**EXERCISE MATERIAL:**

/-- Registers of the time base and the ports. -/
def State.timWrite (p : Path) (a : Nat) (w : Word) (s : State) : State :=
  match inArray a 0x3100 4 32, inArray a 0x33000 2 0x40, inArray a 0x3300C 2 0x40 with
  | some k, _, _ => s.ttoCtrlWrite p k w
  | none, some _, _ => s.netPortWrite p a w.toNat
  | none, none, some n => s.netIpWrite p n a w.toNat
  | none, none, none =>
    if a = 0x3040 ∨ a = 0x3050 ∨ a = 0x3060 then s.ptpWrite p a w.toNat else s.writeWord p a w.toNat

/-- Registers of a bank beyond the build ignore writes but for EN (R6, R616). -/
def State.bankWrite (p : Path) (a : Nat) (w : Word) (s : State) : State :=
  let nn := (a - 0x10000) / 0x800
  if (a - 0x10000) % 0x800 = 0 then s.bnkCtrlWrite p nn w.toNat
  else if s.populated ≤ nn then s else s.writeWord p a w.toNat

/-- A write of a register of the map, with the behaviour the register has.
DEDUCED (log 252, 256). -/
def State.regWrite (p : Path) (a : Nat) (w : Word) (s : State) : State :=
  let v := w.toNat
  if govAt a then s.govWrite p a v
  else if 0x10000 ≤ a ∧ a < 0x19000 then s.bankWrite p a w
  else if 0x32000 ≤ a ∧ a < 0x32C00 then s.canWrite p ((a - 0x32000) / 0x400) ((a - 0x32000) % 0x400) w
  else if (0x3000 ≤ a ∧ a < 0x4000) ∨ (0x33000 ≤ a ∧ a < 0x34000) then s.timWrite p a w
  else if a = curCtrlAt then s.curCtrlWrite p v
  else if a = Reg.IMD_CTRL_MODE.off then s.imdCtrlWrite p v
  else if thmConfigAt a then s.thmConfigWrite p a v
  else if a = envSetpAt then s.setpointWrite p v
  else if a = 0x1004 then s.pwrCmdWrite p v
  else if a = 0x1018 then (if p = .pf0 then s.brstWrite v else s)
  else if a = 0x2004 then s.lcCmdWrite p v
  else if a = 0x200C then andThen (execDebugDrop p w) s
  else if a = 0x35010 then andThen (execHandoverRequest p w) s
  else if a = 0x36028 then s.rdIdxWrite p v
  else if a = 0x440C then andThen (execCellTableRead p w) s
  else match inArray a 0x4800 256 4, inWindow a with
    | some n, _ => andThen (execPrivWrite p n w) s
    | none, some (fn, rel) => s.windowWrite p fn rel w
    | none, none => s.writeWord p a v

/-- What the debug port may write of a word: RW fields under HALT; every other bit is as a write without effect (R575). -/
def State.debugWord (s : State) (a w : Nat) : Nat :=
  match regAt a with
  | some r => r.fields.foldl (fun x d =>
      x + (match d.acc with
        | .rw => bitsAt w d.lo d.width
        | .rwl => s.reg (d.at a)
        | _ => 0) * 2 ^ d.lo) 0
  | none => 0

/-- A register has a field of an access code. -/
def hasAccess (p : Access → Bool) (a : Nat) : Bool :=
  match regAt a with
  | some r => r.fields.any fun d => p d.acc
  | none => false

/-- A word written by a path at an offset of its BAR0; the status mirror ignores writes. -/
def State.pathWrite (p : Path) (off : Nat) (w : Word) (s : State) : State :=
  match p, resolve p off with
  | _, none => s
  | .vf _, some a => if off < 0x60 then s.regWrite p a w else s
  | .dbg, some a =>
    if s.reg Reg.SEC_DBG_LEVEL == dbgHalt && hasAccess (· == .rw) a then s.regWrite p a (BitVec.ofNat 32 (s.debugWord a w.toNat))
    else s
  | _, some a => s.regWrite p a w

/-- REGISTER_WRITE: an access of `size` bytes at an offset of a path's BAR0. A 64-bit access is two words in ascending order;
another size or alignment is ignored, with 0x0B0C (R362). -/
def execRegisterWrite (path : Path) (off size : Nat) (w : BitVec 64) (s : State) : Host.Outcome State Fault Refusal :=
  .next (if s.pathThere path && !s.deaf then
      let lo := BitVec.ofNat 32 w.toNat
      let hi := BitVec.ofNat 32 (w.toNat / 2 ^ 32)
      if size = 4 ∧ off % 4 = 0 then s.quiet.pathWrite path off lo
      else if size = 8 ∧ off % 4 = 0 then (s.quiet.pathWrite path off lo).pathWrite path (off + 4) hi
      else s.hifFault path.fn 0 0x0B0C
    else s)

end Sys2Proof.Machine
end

**PROBLEM TO WORK ON:** Print exactly the lines of the listing above starting at the line containing "else if s.populated" and ending at the line containing "(execPrivWrite p n w) s", both included.

**SOLUTION TO THIS PROBLEM:**
  else if s.populated ≤ nn then s else s.writeWord p a w.toNat

/-- A write of a register of the map, with the behaviour the register has.
DEDUCED (log 252, 256). -/
def State.regWrite (p : Path) (a : Nat) (w : Word) (s : State) : State :=
  let v := w.toNat
  if govAt a then s.govWrite p a v
  else if 0x10000 ≤ a ∧ a < 0x19000 then s.bankWrite p a w
  else if 0x32000 ≤ a ∧ a < 0x32C00 then s.canWrite p ((a - 0x32000) / 0x400) ((a - 0x32000) % 0x400) w
  else if (0x3000 ≤ a ∧ a < 0x4000) ∨ (0x33000 ≤ a ∧ a < 0x34000) then s.timWrite p a w
  else if a = curCtrlAt then s.curCtrlWrite p v
  else if a = Reg.IMD_CTRL_MODE.off then s.imdCtrlWrite p v
  else if thmConfigAt a then s.thmConfigWrite p a v
  else if a = envSetpAt then s.setpointWrite p v
  else if a = 0x1004 then s.pwrCmdWrite p v
  else if a = 0x1018 then (if p = .pf0 then s.brstWrite v else s)
  else if a = 0x2004 then s.lcCmdWrite p v
  else if a = 0x200C then andThen (execDebugDrop p w) s
  else if a = 0x35010 then andThen (execHandoverRequest p w) s
  else if a = 0x36028 then s.rdIdxWrite p v
  else if a = 0x440C then andThen (execCellTableRead p w) s
  else match inArray a 0x4800 256 4, inWindow a with
    | some n, _ => andThen (execPrivWrite p n w) s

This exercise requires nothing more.